§ **What you should do**: Work out how many lines in the material below hold "cells", then give only that number.

━━━━━ Task inputs ━━━━━

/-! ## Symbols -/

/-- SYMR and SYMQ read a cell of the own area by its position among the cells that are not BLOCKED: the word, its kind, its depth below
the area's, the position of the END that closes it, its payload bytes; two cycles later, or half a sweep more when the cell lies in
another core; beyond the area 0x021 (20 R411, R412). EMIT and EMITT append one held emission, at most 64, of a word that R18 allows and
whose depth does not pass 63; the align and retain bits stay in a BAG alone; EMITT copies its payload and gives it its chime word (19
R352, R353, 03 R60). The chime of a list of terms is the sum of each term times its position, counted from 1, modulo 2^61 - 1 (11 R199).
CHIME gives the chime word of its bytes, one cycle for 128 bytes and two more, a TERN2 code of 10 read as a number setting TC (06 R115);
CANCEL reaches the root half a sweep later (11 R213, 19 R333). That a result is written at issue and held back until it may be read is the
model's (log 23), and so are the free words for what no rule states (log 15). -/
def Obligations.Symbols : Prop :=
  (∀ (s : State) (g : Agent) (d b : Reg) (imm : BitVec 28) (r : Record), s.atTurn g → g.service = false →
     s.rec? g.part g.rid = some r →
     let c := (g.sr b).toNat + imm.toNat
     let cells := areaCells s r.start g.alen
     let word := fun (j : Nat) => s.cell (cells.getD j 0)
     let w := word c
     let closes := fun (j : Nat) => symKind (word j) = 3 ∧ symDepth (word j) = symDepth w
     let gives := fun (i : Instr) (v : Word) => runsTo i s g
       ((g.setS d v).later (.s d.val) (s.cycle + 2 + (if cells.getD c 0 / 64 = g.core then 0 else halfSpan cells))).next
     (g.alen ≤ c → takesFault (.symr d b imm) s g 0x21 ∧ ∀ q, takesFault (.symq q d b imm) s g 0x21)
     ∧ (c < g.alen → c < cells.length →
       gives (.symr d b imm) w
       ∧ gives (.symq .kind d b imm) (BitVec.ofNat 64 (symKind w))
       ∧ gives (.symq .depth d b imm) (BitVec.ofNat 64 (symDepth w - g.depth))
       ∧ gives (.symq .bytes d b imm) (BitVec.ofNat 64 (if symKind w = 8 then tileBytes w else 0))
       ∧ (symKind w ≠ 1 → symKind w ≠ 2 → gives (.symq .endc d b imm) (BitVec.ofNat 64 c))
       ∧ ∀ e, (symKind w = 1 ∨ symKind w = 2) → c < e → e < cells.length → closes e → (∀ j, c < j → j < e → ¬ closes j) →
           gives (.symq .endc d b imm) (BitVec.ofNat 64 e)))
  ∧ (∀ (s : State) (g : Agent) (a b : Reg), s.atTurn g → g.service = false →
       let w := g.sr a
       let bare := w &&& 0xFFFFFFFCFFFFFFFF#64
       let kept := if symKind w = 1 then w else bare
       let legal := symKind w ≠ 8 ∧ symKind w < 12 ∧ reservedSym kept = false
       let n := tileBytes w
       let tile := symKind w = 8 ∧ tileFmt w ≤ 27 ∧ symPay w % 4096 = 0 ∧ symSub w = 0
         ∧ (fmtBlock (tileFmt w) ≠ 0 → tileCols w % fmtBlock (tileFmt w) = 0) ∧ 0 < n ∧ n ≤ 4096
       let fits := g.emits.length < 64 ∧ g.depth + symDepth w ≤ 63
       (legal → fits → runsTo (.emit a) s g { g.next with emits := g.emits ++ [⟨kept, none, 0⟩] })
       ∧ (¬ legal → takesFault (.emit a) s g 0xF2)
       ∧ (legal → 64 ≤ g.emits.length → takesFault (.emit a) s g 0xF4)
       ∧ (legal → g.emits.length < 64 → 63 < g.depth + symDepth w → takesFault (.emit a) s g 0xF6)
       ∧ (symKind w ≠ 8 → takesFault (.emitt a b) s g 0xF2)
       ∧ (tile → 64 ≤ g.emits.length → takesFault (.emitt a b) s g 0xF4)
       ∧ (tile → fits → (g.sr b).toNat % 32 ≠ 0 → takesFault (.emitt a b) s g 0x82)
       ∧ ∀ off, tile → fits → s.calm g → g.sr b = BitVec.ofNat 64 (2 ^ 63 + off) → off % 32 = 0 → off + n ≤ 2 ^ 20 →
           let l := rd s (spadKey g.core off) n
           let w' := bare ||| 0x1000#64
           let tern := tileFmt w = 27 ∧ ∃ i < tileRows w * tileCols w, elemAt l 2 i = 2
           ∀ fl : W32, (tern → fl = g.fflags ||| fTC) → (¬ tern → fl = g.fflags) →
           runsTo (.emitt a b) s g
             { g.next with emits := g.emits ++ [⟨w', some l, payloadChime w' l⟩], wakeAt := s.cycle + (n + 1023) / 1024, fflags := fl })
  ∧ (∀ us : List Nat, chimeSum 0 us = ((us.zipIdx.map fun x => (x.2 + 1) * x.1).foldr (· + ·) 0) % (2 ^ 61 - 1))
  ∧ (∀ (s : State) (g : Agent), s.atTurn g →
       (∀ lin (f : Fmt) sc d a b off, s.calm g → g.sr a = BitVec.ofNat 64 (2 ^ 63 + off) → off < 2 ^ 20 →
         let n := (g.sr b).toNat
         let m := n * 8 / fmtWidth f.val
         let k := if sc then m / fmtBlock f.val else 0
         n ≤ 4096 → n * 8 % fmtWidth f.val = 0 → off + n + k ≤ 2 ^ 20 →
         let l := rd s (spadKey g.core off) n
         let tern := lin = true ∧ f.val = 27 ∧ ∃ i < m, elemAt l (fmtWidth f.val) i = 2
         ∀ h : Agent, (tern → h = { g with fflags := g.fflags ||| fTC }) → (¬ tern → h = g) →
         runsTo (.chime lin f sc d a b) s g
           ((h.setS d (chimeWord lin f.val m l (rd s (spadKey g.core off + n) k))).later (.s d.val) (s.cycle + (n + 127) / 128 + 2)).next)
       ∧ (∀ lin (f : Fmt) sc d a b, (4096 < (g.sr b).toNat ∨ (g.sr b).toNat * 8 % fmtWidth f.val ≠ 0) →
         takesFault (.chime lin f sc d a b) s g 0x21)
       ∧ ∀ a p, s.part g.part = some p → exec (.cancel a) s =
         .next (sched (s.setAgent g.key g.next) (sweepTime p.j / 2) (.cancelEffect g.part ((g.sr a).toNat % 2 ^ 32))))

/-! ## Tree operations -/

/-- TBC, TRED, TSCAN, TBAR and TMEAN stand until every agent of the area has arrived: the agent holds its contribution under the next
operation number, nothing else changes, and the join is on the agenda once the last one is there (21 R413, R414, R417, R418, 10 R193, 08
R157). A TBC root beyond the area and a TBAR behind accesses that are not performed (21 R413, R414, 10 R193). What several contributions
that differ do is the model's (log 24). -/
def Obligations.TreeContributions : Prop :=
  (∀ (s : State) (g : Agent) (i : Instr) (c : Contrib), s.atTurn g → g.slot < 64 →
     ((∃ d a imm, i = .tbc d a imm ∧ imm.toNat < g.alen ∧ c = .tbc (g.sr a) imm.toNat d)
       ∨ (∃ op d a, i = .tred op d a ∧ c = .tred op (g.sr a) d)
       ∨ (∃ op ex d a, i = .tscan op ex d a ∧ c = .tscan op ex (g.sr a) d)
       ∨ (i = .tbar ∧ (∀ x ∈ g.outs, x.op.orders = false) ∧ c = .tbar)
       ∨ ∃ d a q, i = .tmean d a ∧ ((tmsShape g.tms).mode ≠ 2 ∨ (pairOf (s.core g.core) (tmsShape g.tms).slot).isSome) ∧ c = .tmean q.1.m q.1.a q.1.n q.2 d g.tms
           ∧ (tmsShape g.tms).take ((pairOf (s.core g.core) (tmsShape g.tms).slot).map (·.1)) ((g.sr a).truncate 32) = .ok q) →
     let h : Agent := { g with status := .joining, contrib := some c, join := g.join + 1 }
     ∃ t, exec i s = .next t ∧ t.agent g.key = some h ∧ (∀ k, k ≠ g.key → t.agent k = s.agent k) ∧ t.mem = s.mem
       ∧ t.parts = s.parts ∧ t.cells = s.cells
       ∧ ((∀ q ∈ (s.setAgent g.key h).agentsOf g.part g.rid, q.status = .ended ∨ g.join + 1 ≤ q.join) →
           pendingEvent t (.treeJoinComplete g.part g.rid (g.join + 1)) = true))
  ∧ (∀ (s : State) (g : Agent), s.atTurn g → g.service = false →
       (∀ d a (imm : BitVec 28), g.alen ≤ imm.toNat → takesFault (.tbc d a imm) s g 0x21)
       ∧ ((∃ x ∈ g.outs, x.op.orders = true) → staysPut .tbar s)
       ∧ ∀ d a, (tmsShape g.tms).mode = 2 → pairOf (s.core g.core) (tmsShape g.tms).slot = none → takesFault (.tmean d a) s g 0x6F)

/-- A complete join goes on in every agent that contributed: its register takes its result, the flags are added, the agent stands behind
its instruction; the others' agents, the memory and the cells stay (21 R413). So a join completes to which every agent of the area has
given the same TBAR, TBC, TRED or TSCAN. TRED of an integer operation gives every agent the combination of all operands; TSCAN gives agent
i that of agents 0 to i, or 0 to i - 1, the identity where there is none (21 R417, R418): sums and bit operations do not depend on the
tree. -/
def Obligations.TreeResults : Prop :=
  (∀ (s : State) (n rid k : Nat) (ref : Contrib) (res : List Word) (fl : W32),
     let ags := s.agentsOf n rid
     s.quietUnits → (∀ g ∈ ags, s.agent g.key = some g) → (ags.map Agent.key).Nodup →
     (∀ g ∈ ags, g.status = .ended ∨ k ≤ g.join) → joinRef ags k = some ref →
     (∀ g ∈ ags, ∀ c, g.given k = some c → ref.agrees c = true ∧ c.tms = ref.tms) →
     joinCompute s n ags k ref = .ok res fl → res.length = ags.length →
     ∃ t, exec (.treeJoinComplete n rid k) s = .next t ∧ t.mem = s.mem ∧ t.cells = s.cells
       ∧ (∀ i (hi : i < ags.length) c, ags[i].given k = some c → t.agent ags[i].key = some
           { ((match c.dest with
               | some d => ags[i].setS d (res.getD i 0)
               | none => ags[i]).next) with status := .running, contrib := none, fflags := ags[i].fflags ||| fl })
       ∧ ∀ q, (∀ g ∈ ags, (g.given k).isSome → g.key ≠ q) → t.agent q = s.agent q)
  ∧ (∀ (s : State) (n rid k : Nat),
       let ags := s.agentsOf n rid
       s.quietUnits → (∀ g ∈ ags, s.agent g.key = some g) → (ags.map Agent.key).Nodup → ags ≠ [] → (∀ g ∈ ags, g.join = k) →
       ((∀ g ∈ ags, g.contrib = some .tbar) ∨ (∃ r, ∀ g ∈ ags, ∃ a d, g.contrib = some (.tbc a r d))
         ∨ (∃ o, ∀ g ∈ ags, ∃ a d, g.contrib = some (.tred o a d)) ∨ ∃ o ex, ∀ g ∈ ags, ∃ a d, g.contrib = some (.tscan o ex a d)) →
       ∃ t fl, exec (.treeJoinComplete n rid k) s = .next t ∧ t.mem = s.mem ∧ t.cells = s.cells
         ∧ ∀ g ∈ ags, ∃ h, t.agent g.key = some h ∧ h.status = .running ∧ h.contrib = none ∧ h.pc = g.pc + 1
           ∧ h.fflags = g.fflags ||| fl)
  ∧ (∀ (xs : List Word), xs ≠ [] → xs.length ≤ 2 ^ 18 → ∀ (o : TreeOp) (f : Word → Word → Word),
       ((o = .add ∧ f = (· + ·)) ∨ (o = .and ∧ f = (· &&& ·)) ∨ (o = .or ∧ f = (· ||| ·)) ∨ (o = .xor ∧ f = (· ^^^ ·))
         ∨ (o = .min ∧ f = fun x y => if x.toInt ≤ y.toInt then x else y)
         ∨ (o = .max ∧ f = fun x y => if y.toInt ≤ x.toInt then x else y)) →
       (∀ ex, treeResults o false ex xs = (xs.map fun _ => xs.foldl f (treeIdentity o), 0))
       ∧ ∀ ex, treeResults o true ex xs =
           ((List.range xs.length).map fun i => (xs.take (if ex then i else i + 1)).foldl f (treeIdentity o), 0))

━━━━━
━━━━━ Task inputs ━━━━━

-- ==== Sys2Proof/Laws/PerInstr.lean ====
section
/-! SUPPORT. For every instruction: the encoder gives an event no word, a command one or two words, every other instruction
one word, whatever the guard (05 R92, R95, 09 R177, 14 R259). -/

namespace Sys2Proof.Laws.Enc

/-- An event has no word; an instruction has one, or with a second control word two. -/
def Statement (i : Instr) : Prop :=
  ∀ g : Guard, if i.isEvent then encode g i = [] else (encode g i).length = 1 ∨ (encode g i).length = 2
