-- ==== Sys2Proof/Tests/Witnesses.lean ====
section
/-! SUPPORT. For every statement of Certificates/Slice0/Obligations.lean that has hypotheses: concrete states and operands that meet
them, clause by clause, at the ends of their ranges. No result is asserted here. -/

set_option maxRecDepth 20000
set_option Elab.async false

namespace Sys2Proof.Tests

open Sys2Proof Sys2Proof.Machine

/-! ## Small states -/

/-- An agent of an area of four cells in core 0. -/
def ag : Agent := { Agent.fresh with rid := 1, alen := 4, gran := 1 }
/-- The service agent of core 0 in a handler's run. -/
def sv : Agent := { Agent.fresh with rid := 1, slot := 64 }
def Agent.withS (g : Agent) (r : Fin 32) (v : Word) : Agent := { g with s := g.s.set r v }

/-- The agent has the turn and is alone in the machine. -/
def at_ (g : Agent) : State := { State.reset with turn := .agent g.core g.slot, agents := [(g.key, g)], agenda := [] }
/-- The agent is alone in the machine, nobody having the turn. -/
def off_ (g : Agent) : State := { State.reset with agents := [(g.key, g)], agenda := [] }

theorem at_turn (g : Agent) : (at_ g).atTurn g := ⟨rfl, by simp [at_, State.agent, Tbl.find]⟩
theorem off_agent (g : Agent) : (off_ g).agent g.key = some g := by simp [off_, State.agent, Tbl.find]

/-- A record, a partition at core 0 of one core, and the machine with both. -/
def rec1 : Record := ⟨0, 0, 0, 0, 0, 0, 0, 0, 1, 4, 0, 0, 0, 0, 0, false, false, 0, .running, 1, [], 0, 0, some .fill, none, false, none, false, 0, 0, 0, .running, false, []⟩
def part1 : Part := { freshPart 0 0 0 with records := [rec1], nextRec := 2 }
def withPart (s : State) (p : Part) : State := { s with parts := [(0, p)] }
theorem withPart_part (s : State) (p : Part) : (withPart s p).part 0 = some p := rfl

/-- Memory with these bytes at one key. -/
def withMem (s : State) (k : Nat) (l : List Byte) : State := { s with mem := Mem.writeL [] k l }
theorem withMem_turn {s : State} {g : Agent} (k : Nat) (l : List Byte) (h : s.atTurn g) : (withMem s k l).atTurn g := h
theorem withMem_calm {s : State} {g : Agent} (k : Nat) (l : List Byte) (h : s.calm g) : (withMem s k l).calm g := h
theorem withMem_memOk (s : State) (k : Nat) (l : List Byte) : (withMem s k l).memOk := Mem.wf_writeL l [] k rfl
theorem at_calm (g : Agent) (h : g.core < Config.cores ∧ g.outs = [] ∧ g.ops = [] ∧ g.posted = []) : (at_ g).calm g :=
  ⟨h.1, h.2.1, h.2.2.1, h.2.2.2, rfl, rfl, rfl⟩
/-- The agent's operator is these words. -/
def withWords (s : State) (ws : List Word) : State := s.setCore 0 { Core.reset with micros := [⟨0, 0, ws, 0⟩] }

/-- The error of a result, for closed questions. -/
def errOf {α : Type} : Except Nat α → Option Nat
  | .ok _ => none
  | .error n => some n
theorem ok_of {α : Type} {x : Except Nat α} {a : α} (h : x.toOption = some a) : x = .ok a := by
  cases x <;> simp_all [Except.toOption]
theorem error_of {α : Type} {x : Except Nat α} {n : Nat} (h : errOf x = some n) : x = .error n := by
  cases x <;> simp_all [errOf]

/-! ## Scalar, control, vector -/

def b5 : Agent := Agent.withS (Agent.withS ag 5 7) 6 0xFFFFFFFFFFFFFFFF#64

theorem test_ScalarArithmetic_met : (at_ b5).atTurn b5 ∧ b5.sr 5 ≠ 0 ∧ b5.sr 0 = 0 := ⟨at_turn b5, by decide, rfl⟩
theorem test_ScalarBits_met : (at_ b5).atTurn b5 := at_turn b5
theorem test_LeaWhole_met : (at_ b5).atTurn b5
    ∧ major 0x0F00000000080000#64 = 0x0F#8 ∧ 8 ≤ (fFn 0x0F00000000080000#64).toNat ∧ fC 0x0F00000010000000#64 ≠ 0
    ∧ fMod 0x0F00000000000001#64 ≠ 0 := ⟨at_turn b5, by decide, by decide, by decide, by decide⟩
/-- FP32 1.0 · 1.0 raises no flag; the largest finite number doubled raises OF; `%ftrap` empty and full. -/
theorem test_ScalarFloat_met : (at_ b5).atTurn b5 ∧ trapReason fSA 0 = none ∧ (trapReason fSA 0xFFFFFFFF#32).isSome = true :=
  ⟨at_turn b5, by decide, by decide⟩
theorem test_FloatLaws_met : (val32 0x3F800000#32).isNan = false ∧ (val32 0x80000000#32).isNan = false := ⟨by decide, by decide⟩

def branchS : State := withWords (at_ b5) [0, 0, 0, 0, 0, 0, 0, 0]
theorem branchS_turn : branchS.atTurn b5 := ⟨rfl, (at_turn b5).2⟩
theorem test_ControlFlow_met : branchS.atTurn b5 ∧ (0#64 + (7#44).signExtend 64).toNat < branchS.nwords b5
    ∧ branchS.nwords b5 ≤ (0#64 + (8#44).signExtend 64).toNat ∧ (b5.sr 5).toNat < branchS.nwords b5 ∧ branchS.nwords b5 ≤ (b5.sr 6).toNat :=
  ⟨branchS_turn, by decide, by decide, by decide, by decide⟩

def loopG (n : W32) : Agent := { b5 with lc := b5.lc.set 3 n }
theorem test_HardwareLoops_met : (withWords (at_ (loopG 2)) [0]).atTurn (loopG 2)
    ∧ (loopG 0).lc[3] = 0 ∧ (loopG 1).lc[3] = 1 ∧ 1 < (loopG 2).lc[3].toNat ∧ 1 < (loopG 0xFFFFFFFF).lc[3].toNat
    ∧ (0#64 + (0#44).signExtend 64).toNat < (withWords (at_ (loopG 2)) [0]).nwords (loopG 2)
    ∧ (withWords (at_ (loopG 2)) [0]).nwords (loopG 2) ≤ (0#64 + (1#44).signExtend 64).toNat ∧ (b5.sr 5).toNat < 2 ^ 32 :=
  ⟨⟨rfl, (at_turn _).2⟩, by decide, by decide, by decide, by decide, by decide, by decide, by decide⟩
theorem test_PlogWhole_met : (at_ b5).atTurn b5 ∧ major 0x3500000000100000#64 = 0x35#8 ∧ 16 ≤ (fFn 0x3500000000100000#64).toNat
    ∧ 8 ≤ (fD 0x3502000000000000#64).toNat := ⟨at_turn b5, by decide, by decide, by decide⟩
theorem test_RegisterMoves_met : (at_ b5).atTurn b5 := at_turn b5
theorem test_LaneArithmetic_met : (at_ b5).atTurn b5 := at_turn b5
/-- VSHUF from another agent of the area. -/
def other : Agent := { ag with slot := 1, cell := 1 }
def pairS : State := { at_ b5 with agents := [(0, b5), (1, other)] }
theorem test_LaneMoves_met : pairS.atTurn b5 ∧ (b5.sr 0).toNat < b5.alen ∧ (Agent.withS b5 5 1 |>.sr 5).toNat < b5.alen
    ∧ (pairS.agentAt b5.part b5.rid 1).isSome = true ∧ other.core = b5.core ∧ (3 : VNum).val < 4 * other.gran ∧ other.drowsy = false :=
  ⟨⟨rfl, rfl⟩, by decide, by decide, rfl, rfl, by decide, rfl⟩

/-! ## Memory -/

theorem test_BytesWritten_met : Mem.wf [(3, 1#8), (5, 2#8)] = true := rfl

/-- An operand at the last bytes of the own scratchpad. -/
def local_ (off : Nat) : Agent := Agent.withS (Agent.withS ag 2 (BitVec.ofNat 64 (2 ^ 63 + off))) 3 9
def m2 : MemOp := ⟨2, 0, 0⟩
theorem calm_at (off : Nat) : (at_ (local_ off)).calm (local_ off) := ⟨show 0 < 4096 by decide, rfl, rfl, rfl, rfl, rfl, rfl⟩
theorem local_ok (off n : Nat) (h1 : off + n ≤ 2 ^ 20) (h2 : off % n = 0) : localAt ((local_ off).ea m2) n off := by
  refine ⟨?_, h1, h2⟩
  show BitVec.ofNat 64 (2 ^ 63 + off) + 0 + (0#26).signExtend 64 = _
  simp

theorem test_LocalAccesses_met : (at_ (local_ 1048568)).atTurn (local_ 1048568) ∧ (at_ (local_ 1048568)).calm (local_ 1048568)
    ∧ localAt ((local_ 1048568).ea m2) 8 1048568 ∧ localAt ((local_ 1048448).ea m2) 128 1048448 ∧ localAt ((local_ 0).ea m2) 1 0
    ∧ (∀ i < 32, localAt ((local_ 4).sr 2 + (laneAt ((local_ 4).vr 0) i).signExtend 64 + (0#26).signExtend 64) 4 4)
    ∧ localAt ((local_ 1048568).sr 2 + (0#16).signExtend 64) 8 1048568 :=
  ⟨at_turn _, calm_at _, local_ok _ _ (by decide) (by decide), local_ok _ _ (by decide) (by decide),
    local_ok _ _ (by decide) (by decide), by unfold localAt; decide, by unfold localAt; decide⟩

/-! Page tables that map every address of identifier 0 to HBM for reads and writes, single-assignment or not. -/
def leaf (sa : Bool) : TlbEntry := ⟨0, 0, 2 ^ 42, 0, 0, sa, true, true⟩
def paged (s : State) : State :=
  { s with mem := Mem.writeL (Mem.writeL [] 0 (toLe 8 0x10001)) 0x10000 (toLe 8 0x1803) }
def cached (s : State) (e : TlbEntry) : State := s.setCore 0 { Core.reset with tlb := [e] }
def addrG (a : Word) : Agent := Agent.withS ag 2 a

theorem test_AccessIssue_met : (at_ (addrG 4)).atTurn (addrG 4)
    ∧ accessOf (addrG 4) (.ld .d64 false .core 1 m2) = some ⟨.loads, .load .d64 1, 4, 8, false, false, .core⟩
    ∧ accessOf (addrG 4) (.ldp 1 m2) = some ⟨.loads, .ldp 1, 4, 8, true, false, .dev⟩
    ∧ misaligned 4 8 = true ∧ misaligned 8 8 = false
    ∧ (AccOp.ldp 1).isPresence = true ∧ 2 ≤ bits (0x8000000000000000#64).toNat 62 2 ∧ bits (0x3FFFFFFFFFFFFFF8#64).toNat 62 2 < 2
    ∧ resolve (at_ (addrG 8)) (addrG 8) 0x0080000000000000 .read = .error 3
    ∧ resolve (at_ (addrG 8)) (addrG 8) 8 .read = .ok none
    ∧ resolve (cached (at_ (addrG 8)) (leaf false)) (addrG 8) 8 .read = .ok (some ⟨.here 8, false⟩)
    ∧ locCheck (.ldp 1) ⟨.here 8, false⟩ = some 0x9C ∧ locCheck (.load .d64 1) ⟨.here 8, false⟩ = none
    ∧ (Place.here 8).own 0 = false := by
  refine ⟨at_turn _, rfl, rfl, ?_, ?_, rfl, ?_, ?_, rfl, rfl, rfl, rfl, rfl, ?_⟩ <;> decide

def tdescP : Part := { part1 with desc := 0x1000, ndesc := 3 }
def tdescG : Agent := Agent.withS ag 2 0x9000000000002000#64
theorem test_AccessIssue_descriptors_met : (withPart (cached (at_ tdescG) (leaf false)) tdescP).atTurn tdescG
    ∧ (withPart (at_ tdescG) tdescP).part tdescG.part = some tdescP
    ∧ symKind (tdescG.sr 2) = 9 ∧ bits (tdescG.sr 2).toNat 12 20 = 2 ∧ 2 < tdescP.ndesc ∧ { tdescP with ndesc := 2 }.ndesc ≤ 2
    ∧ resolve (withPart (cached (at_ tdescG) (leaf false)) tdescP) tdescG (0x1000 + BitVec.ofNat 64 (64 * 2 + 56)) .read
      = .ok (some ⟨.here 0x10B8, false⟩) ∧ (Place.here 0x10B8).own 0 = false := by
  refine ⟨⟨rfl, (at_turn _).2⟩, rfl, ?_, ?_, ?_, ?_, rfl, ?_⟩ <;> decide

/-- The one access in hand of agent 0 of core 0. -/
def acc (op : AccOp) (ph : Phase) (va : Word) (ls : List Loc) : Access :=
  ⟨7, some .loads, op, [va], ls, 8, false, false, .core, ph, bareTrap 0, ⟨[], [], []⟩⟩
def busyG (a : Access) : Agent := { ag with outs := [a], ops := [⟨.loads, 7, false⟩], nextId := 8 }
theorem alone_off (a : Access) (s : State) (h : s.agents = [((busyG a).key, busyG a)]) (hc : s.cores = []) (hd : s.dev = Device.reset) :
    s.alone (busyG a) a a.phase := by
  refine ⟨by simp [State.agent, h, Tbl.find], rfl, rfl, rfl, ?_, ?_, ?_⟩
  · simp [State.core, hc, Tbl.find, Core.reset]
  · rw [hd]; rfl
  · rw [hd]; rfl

━━━━━

§ **Task response**: 11